Британский журналист Г. Филлипс побывал на месте трагедии и на похоронах Анастасии Буториной и взял интервью у свидетелей обстрела. Жители поселка Наталья Изотова, Галина, Светлана и другие рассказывают о погибшей. Ниже приведен полный текст интервью.
Наталья Изотова: «Проходите, посмотрите, что у нас происходит после этих бомбежек. Вот у нас тут упало. Все разбомбило. Все, что у нас оставалось. Так сказать, подарки. Подарки мы регулярно получаем».
Алена: «Настя была в крайней комнате, мы просто уже все отремонтировали, но изнутри там видно. Стекла выбиты. Могу показать изнутри».
Галина: «Вы посмотрите, что с картошкой сделали. Она почернела вся. Это такой взрыв был. Туалет посмотрите, что с ним».

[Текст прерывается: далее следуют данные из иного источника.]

/-- Link words: routes, coordinates beyond the pod, control words, handles, formats, and queues with room and full (R331 to R342). -/
theorem witness_LinkWords : let s := alone (linking n5)
    let h1 := s.cur.regs.h[1]
    let full := alone { linking n5 with eng := { sends := List.replicate 16 (sendOf 0), armed := List.replicate 16 (sendOf 5) } }
    routeBad (s.cur.regs.e[0]) = false ∧ routeBad (s.cur.regs.e[1]) = true ∧ s.link.dx ≤ (routeX 1).toNat ∧ ¬ s.link.dx ≤ (routeX (s.cur.regs.e[0])).toNat ∧
    sendBad false false 3 0 0 = false ∧ sendBad false false 3 (BitVec.ofNat 64 (2 ^ 63)) 0 = true ∧ s.linkHandles (some h1) h1 = none ∧ s.linkHandles (some 0) h1 = some (.cause 5, false) ∧
    s.linkHandles (some h1) 0 = some (.cause 5, true) ∧ copyFormat .cpy (some h1) h1 [4, 1, 1, 1, 1] 0 = none ∧ s.cur.eng.sends.length < 16 ∧ 16 ≤ full.cur.eng.sends.length ∧
    16 ≤ full.cur.eng.armed.length := by decide +kernel
theorem witness_full_links : let full := alone { linking n5 with eng := { sends := List.replicate 16 (sendOf 0), armed := List.replicate 16 (sendOf 5) } }
    (∀ i ∈ ([.send 0 0 1 1 5 0, .sendt 0 0 1 1 5 0] : List Instr), Runs i full ∧ ((after i full).map fun t => t.bnd.stop) = some .delayed) := by decide +kernel
/-- COLL as an origin with a list of one DELIVER here, as a contributor, and as a receiver alone (R340). -/
theorem witness_collectives : let f := fun (c : Word) (hs : BitVec 4) => collBad false hs (handle 0x100 1 0 256 4) (handle 0x100 1 0 256 4) 3 c 0xF800 0
    f (BitVec.ofNat 64 (2 ^ 63 + 2 ^ 56)) 1 = false ∧ f (BitVec.ofNat 64 (2 ^ 62)) 1 = false ∧ f (BitVec.ofNat 64 (2 ^ 61)) 0 = false ∧ f 0 0 = true ∧
    (okOf ((alone n5).readWindow 1 (handle 0x100 1 0 256 4) [4, 1, 1, 1, 1])).isSome = true ∧ (alone n5).link.tagAborted { space := 0, route := 0, seq := 0 } = false := by decide +kernel

/-- Causes of a trap and a node for each way to take it: the handler, a failure, a vector off its packet, and a compare that rolls back (R345 to R349, R357). -/
def traps (vbase : BitVec 22) (en act crb : Bool) : State := base { n5 with ctl := { n5.ctl with trap := { vbase := vbase, en := en, act := act, crb := crb } } }
theorem witness_TrapEntry : (∀ v ∈ [(0, 0), (1, 0), (2, 0), (3, 12), (8, 12), (9, 24), (0xD, 24), (0xE, 36), (0x12, 36), (0x13, 48), (0x19, 48), (0x1A, 60), (0x1B, 72)], 12 * trapVector (BitVec.ofNat 7 v.1) = v.2) ∧
    ((traps 0x600 true false false).takeTrap { code := 3, pos := 1, dly := false, fa := 24, ra := 24, val := 7 }).cur.ctl.pc = 0x60C ∧
    (((traps 0x600 false false false).takeTrap { code := 3, pos := 1, dly := false, fa := 24, ra := 24, val := 7 }).node 1).run.st = .failed ∧
    (((traps 0x600 true true false).takeTrap { code := 3, pos := 1, dly := false, fa := 24, ra := 24, val := 7 }).node 1).run.st = .failed ∧
    (((traps 0x601 true false false).takeTrap { code := 3, pos := 1, dly := false, fa := 24, ra := 24, val := 7 }).node 1).run.st = .failed ∧
    (traps 0x600 true false true).mayRollBack 1 = true ∧ (traps 0x600 true false true).cur.run.compareRollbacks < 2 ∧
    (((traps 0x600 true false true).takeTrap { code := 0x18, pos := 1, dly := false, fa := 24, ra := 24, val := 7 }).node 1).run.st = .ready := by decide +kernel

Светлана: «Пройдите дальше, там вообще уже людей нет. Никто не живет тут».
Галина: «Украина своих людей убивает. И хотят, чтобы мы были с Порошенко. Я говорю, я в жизни этого президента ненавижу. Потому что он всех убивает. Детей. Все страдают от этого. Вот фотография ребенка, 16 лет. За что ее убили? В июле было бы 17 лет. Прекрасная была. Веселая, красивая, все ее любили. Не только поселок, но и школа, и училище. Завтра все в морге будут. Приезжайте, посмотрите. Это мама Насти, Людмила».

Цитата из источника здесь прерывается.